(Beginning of Records supplied)

-- ==== Sys2Proof/Machine/Step.lean ====
section
/-! DEFINITION. One step: the next input is taken, decoded with the machine's own parameters, and run. -/

namespace Sys2Proof.Machine

/-- One step (00_scope.md R6). With no input the block waits (70_reset_and_hazards.md R210, R211): the state
stays as it is. -/
def step (s : State) : Host.Outcome State Fault Refusal :=
  match nextInput s with
  | none => .next s
  | some (p, t) =>
    match decode t.cfg p with
    | .ok i => exec i t
    | .error e => .refused (.undecodable e)

/-- The state with the operation that `nbits` bits `w` encode placed where the step takes its next input. -/
def State.withFetchWord (s : State) (nbits w : Nat) : State := s.withInput (packetOfBits nbits w)

end Sys2Proof.Machine
end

(End of Records supplied)

#### [Task goal]
Say only the number of lines of the data above in which the string "match" occurs.

#### [Result of this exercise]
2